··· DATASET RECORDS ···

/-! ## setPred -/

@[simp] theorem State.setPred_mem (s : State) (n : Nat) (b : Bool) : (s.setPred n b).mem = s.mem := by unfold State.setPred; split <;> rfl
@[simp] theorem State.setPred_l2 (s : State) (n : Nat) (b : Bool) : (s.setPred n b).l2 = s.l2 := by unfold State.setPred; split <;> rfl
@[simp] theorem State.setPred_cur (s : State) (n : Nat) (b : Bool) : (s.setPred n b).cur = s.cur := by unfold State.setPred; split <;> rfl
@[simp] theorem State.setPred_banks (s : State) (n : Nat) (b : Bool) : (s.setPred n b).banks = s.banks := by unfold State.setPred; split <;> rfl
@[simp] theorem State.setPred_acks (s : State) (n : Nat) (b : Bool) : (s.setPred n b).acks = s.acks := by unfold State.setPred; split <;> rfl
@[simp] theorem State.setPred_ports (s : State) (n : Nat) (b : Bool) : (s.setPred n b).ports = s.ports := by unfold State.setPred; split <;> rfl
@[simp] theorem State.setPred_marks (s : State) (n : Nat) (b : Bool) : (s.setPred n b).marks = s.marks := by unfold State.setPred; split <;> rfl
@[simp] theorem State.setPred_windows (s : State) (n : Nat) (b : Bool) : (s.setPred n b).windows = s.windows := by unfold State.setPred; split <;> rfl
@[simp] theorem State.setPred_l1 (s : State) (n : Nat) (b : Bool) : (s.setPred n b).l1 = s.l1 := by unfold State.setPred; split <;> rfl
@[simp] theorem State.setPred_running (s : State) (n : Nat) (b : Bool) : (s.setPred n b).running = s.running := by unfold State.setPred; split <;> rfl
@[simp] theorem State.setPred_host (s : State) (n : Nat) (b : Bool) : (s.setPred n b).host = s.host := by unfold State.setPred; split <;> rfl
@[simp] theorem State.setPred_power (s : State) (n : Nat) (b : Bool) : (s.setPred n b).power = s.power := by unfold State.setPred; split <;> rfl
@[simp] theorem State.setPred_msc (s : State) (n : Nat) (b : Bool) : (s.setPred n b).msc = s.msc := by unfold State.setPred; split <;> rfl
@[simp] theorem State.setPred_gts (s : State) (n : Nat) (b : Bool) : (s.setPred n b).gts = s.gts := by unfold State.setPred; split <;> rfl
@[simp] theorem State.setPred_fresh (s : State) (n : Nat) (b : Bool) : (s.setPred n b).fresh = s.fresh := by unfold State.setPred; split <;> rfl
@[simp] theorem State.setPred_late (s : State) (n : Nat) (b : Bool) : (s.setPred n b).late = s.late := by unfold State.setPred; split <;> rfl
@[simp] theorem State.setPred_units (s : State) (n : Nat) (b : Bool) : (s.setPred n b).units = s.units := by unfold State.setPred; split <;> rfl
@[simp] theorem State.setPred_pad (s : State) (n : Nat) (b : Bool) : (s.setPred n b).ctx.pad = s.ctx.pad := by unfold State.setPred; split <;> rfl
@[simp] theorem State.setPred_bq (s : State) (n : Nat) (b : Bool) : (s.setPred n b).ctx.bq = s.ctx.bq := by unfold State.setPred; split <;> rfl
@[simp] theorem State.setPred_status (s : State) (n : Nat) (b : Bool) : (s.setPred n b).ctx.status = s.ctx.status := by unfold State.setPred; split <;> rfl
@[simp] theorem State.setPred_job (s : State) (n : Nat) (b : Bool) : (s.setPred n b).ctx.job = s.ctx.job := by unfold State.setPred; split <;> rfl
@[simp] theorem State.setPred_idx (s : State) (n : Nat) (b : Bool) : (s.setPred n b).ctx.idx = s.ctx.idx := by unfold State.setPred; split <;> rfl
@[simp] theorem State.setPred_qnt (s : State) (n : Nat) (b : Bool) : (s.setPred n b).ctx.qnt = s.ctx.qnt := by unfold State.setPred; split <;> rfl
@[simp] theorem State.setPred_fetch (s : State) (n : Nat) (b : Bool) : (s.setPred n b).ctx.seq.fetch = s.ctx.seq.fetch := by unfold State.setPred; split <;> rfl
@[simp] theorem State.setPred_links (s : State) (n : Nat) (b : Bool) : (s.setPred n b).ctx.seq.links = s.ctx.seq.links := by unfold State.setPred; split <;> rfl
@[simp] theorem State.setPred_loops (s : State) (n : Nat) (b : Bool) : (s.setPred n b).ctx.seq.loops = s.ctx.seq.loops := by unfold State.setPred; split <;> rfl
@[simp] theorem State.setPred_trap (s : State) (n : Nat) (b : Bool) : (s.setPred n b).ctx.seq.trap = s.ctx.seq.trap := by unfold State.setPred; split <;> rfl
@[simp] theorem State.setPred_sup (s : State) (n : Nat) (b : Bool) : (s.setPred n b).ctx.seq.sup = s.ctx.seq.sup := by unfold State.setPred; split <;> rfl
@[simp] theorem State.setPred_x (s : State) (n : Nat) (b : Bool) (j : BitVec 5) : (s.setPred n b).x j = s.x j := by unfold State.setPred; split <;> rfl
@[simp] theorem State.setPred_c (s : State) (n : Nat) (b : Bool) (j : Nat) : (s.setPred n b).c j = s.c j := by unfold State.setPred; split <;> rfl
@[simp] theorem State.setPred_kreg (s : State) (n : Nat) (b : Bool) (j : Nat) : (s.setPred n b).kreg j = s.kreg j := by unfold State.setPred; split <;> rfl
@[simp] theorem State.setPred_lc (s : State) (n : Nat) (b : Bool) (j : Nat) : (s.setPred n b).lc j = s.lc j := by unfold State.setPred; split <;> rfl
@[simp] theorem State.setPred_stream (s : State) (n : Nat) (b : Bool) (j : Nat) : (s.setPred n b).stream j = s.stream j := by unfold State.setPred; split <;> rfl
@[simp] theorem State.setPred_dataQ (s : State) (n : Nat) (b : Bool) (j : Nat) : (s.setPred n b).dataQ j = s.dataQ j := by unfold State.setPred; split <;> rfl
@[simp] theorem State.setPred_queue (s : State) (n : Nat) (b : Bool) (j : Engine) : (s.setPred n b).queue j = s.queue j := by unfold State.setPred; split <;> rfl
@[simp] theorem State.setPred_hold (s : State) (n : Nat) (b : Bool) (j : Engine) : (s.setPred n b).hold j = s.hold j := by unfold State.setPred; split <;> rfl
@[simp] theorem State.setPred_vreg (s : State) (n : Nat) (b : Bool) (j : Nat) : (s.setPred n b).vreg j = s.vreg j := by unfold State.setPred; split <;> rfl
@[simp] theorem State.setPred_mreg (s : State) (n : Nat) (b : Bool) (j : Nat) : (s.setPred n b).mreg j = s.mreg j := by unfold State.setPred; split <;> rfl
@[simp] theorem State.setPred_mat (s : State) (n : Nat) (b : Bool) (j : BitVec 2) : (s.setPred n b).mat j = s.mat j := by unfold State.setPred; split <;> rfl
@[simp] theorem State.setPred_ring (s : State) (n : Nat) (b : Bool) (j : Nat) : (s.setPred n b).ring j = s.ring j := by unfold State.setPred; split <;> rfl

···

- **AIM OF THE EXERCISE**:
Copy out, word for word, the part of the entries above that begins at the line with "s.ctx.status := by unfold State.setPred; split <;> rfl" and ends at the line with "theorem State.setPred_stream (s", including both.

- **EXERCISE OUTPUT**:
@[simp] theorem State.setPred_status (s : State) (n : Nat) (b : Bool) : (s.setPred n b).ctx.status = s.ctx.status := by unfold State.setPred; split <;> rfl
@[simp] theorem State.setPred_job (s : State) (n : Nat) (b : Bool) : (s.setPred n b).ctx.job = s.ctx.job := by unfold State.setPred; split <;> rfl
@[simp] theorem State.setPred_idx (s : State) (n : Nat) (b : Bool) : (s.setPred n b).ctx.idx = s.ctx.idx := by unfold State.setPred; split <;> rfl
@[simp] theorem State.setPred_qnt (s : State) (n : Nat) (b : Bool) : (s.setPred n b).ctx.qnt = s.ctx.qnt := by unfold State.setPred; split <;> rfl
@[simp] theorem State.setPred_fetch (s : State) (n : Nat) (b : Bool) : (s.setPred n b).ctx.seq.fetch = s.ctx.seq.fetch := by unfold State.setPred; split <;> rfl
@[simp] theorem State.setPred_links (s : State) (n : Nat) (b : Bool) : (s.setPred n b).ctx.seq.links = s.ctx.seq.links := by unfold State.setPred; split <;> rfl
@[simp] theorem State.setPred_loops (s : State) (n : Nat) (b : Bool) : (s.setPred n b).ctx.seq.loops = s.ctx.seq.loops := by unfold State.setPred; split <;> rfl
@[simp] theorem State.setPred_trap (s : State) (n : Nat) (b : Bool) : (s.setPred n b).ctx.seq.trap = s.ctx.seq.trap := by unfold State.setPred; split <;> rfl
@[simp] theorem State.setPred_sup (s : State) (n : Nat) (b : Bool) : (s.setPred n b).ctx.seq.sup = s.ctx.seq.sup := by unfold State.setPred; split <;> rfl
@[simp] theorem State.setPred_x (s : State) (n : Nat) (b : Bool) (j : BitVec 5) : (s.setPred n b).x j = s.x j := by unfold State.setPred; split <;> rfl
@[simp] theorem State.setPred_c (s : State) (n : Nat) (b : Bool) (j : Nat) : (s.setPred n b).c j = s.c j := by unfold State.setPred; split <;> rfl
@[simp] theorem State.setPred_kreg (s : State) (n : Nat) (b : Bool) (j : Nat) : (s.setPred n b).kreg j = s.kreg j := by unfold State.setPred; split <;> rfl
@[simp] theorem State.setPred_lc (s : State) (n : Nat) (b : Bool) (j : Nat) : (s.setPred n b).lc j = s.lc j := by unfold State.setPred; split <;> rfl
@[simp] theorem State.setPred_stream (s : State) (n : Nat) (b : Bool) (j : Nat) : (s.setPred n b).stream j = s.stream j := by unfold State.setPred; split <;> rfl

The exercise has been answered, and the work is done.